Goldman Sachs Group Inc. economists. said they no longer expect the Fed to deliver a rate hike next week, even after US authorities moved to there is a crisis encouraged by exodus of depositors from Silicon Valley Bank and Signature Bank.

Two-year Treasury yields fell 18 basis points to 4.34%, heading for their steepest three-day decline since October 1987, when Black Monday equities beat markets. Just as that shock interrupted a tightening cycle, traders are now quickly returning to betting on Fed rate cuts for the second half of this year.

The risk of a banking crisis underscores the tension between the Fed’s efforts to cool the economy and tame inflation with growing concerns that a 4.5 percentage point rate hike within a year will trigger a recession and a loss of riskier assets.

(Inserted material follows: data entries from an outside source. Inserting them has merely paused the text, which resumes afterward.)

-- ==== Sys2Proof/Laws/Step.lean ====
section
/-! SUPPORT. Everything a step can do, said once. -/

namespace Sys2Proof.Machine

/-- Port `p`'s step when its first request is an instruction. -/
theorem portStep_instr {s : State} {p : Port} {r : Request} {rest : List Request} {i : Instr}
    (hq : portGet s.queue p = r :: rest) (hd : decode p r = .ok i) : portStep s p = exec i s := by
  simp [portStep, hq, hd]

/-- Port `p`'s step when its first request is no instruction of it. -/
theorem portStep_reject {s : State} {p : Port} {r : Request} {rest : List Request} {e : DecodeError}
    (hq : portGet s.queue p = r :: rest) (hd : decode p r = .error e) :
    portStep s p = .next (s.rejectRequest p e) := by
  simp [portStep, hq, hd]

/-- Everything a step can be: waiting, the first instruction of a port's list, a request its port does not
take, or hardware reset. -/
theorem step_cases (s : State) :
    (s.enabledAgents = [] ∧ step s = .next s) ∨
    (∃ p u r rest i, s.nextAgent = some (.port p, u) ∧ portGet u.queue p = r :: rest ∧
      decode p r = .ok i ∧ step s = exec i u) ∨
    (∃ p u r rest e, s.nextAgent = some (.port p, u) ∧ portGet u.queue p = r :: rest ∧
      decode p r = .error e ∧ step s = .next (u.rejectRequest p e)) ∨
    (∃ u, s.nextAgent = some (.reset, u) ∧ step s = .next u.takeReset) := by
  unfold step
  cases h : s.nextAgent with
  | none => exact .inl ⟨pick_eq_none.mp h, rfl⟩
  | some au =>
    obtain ⟨a, u⟩ := au
    cases a with
    | reset => exact .inr (.inr (.inr ⟨u, rfl, rfl⟩))
    | port p =>
      obtain ⟨⟨r, rest, hq⟩, _⟩ := nextAgent_port h
      cases hd : decode p r with
      | ok i => exact .inr (.inl ⟨p, u, r, rest, i, rfl, hq, hd, portStep_instr hq hd⟩)
      | error e => exact .inr (.inr (.inl ⟨p, u, r, rest, e, rfl, hq, hd, portStep_reject hq hd⟩))

/-- Everything a refused request can do to the state (60_exceptions.md R185, R189 to R191). -/
theorem rejectRequest_cases (s : State) (p : Port) (e : DecodeError) :
    (∃ r, s.rejectRequest p e = s.answer p r) ∨
    (s.faulted p = false ∧ s.rejectRequest p e = s.raiseFault p .errIllegal) := by
  unfold State.rejectRequest
  cases h : s.faulted p
  · cases e
    · exact .inr ⟨rfl, rfl⟩
    · exact .inl ⟨_, rfl⟩
  · exact .inl ⟨_, rfl⟩

end Sys2Proof.Machine
end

Fed officials are entering a quiet period ahead of the March 21-22 meeting. Economists last week mostly expected a quarter-point increase at the meeting, with six predicting a half-point move.

Regulators are responding

US regulators were encouraged to act on Sunday to address the problem. The Fed established a new emergency facility to allow banks to pledge a variety of high-quality assets for money for a term of one year. Regulators also promised to fully protect even uninsured SVB depositors and relaxed terms for lending through the Fed’s discount window.

Those steps should provide “substantial liquidity to banks facing deposit outflows and to improve depositor confidence,” Goldman’s Jan Hatzius wrote in a note. However, he withdrew his earlier call for a quarter percentage point hike next week and said there was “great uncertainty” about the path forward.

The yield on two-year Treasury notes rose 5% on Wednesday, to the highest level since 2007, after Powell’s SIGNALING that a 50 basis point rate hike is on the table if future economic reports continue to arrive ahead of this month’s meeting.

The Fed is now seen as likely to raise rates by a quarter point next week. The Fed funds rate could rise to around 5.1% six months from now, the OIS curve shows, from the terminal rate of 5.74% priced in on Wednesday.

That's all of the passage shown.